Error detection and correction

First we experimentally investigate how to extract parity information from such noisy voltage traces. Previous work has shown that Bayesian filtering is theoretically optimal33,34. Here, we implement a simpler technique with performance theoretically comparable to that of the Bayesian filter while using fewer resources on our FPGA controller34. We first filter the incoming voltage signals with a 1536 ns exponential filter to reduce the noise inherent from measuring our system with a finite measurement rate Γm = 0.40 MHz and call this signal Vi(t) for resonator i. This timescale is chosen to be long enough to allow parity distinguishability while still allowing fast detection times. We normalize Vi(t) such that 〈Vi(t)〉 = − 1 corresponds to the system being in an odd parity state, and 〈Vi(t)〉 = 1 corresponds the the system in an even parity state. Here we have defined expectation values as averaging over many individual trajectories. As shown in Fig. 2a, we monitor the trajectories of Vi for signatures of bit-flips using a thresholding scheme34,35,36. Supposing we prepare an even-even parity state, a bit-flip on one of the outer qubits is detected when one of the signals goes lower than a threshold Θ1 = − 0.50 while the other signal stays above another threshold, Θ2 = 0.72. A flip of the central qubit is detected when both signal traces fall below a threshold Θ3 = − 0.39. These thresholds are numerically chosen based on experimental trajectories to maximize detection efficiencies of flips while minimizing dark counts and misclassification errors due to noise. When a thresholding condition is met, the controller sends out a corrective Ï€-pulse to the qubit on which the error was detected. The controller also performs a reset operation on the voltage signals in memory to reflect the updated qubit state.
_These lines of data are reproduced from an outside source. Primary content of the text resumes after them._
-- ==== Sys2Proof/Tests/Slice0.lean ====
section
/-! SUPPORT. The model's own tests. Expected results are those of spec/95_test_vectors.md, by the identifier named. First the
well-formedness smoke test, then decoding, then one or two steps an instruction, then the host's interface. -/

open Sys2Proof Sys2Proof.Machine Sys2Proof.Safety

namespace Sys2Proof.Tests

/-! ## Small states -/

/-- A state with known contents: reset with `CRC_REG = 0x1234`. -/
def base : State := { State.reset with crcReg := 0x1234 }

/-- The bus open and addressed at 0x48 (95_test_vectors.md sections 5 and 6). -/
def opened : State := { base with busOpen := true, curAddr := 0x48, curAddrValid := true }

/-- `s` with bus answers fixed. -/
def fixing (s : State) (o a : List (Reply Unit)) (w : List (Reply Nat)) (r : List (Reply (List Byte))) : State :=
  { s with answers := ⟨o, a, w, r⟩ }

/-- `A(l, |bs|)` with `TXB = bs`. -/
def asm (s : State) (l : Half) (bs : List Byte) : State :=
  { s with txState := .assembling, txLen := l, txOff := BitVec.ofNat 16 bs.length, txb := Memory.writeBytes [] 0 bs }

/-- `F(|bs|, o)` with `RXB = bs`. -/
def fil (s : State) (o : Half) (bs : List Byte) : State :=
  { s with rxState := .filled, rxLen := BitVec.ofNat 16 bs.length, rxOff := o, rxb := Memory.writeBytes [] 0 bs }

/-- A view of the next state, none when the step stopped. -/
def view {α : Type} (f : State → α) : Host.Outcome State Fault Refusal → Option α
  | .next s => some (f s)
  | .fault _ => none
  | .refused _ => none

/-- The answers given. -/
def replies (s : State) : List Response := s.responses

/-- What the decoder answered, as options. -/
def decoded (c : Command) : Option Instr :=
  match decode c with
  | .ok i => some i
  | .error _ => none

/-- Why the decoder refused. -/
def refusedBy (c : Command) : Option Reject :=
  match decode c with
  | .ok _ => none
  | .error r => some r

/-! ## Well-formedness: an ill-formed term for each check -/

theorem test_illFormed_continue_short : (Instr.sendContinue false 2 [1]).wellFormed = false := by decide
theorem test_illFormed_continue_zero : (Instr.sendContinue true 2 [1, 2]).wellFormed = false := by decide
theorem test_illFormed_stop_final : (Instr.sendStop true 1 0x48 2 [1]).wellFormed = false := by decide
theorem test_illFormed_stop_len : (Instr.sendStop false 1 0x48 1 []).wellFormed = false := by decide
theorem test_illFormed_stop_din : (Instr.sendStop false 1 0x48 0 [1]).wellFormed = false := by decide
theorem test_illFormed_single : (Instr.sendSingle 1 0x48 0 [1]).wellFormed = false := by decide
theorem test_illFormed_calculate : (Instr.crcCalculate 1 []).wellFormed = false := by decide
theorem test_illFormed_accumulate : (Instr.crcAccumulate 1 [1, 2]).wellFormed = false := by decide
theorem test_wellFormed_stop : (Instr.sendStop true 1 0x48 2 [3, 4]).wellFormed = true := by decide

/-! ## Decoding: section 3, V-ENC-1 to V-ENC-32 -/

theorem test_decode_sendStart : decoded ⟨0x00480101, 0x00000004, []⟩ = some (.sendStart 1 0x48 4) := by decide
theorem test_decode_sendStart_ignored : decoded ⟨0x00FFFF01, 0, []⟩ = some (.sendStart 255 0xFF 0) := by decide
theorem test_decode_sendContinue :
    decoded ⟨0x00000002, 0x00000002, [7, 9]⟩ = some (.sendContinue false 2 [7, 9]) := by decide
theorem test_decode_sendContinueZ : decoded ⟨0x00000012, 0x00000002, []⟩ = some (.sendContinue true 2 []) := by decide
theorem test_decode_sendStop : decoded ⟨0x00480103, 0, []⟩ = some (.sendStop false 1 0x48 0 []) := by decide
theorem test_decode_sendStop_final :
    decoded ⟨0x00480123, 0x00000002, [3, 4]⟩ = some (.sendStop true 1 0x48 2 [3, 4]) := by decide
theorem test_decode_sendSingle :
    decoded ⟨0x00480104, 0x00000002, [5, 6]⟩ = some (.sendSingle 1 0x48 2 [5, 6]) := by decide
theorem test_decode_wake : decoded ⟨0x00480105, 0, []⟩ = some (.wake 1 0x48) := by decide
theorem test_decode_recvStart : decoded ⟨0x00480106, 0x00000003, []⟩ = some (.recvStart 1 0x48 3) := by decide
theorem test_decode_recvContinue : decoded ⟨0x00000007, 0x00000002, []⟩ = some (.recvContinue 2) := by decide
theorem test_decode_recvStop : decoded ⟨0x00000008, 0x00000001, []⟩ = some (.recvStop 1) := by decide
theorem test_decode_recvSingle : decoded ⟨0x00480109, 0, []⟩ = some (.recvSingle 1 0x48) := by decide
theorem test_decode_crcCalculate :
    decoded ⟨0x0000000A, 0x00000003, [1, 2, 3]⟩ = some (.crcCalculate 3 [1, 2, 3]) := by decide
theorem test_decode_crcAccumulate :
    decoded ⟨0x0000000B, 0x00000004, [1, 2, 3, 4]⟩ = some (.crcAccumulate 4 [1, 2, 3, 4]) := by decide
theorem test_decode_crcCalculate_empty : decoded ⟨0x0000000A, 0, []⟩ = some (.crcCalculate 0 []) := by decide
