-- ==== Sys2Proof/Machine/Checksum.lean ====
section
/-!
DEFINITION. The checksum engine (40_checksum.md R104 to R106) and the CHKSUM command (R107).
-/

namespace Sys2Proof.Machine

/-- One accumulator step: `TABLE[ACC ^ b]` (R105). -/
def accStep (t : Memory) (acc b : Byte) : Byte :=
  tableRead t (acc ^^^ b)

/-- The accumulator after a sequence of input bytes, from CRC_INIT (R104, R105). -/
def accAfter (t : Memory) (bytes : List Byte) : Byte :=
  bytes.foldl (accStep t) crcInit

/-- `checksum(x)`: the accumulator after the eight bytes of `x`, most significant first (R106). -/
def checksum (t : Memory) (x : Word64) : Byte :=
  accAfter t (bytesMsbFirst x)

/-- A checksum computation of the block: ACC holds its last value (R33, R106; log entry 5). -/
def State.runChecksum (s : State) (x : Word64) : State :=
  s.setAcc (checksum s.table x)

/-- CHKSUM (R107): the raw checksum of the operand. -/
def execChksum (x : Word64) (s : State) : Host.Outcome State Fault Refusal :=
  let s := s.runChecksum x
  .next (s.respond .ok (s.acc.setWidth 64))

end Sys2Proof.Machine
end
As shown in Fig. 2b, when a deterministic flip is applied to the \(\left|000\right\rangle\) state, the system is reset back to \(\left|000\right\rangle\) faster with feedback than through natural T1 decay.

Fig. 2: Error correction.
figure 2

a Sample experimental voltage traces of the controller correcting induced bit flips with the system starting in \(\left|000\right\rangle\). With no errors, both voltages (V0 and V1) remain positive. When an error occurs, one or both of the voltages flip and the cross thresholds, triggering the controller to send a corrective π pulse to bring the system back to the codespace. b Voltage responses to an induced flip on Q0 with (blue) and without (red) feedback. Bold lines are averages and light lines are sample individual traces.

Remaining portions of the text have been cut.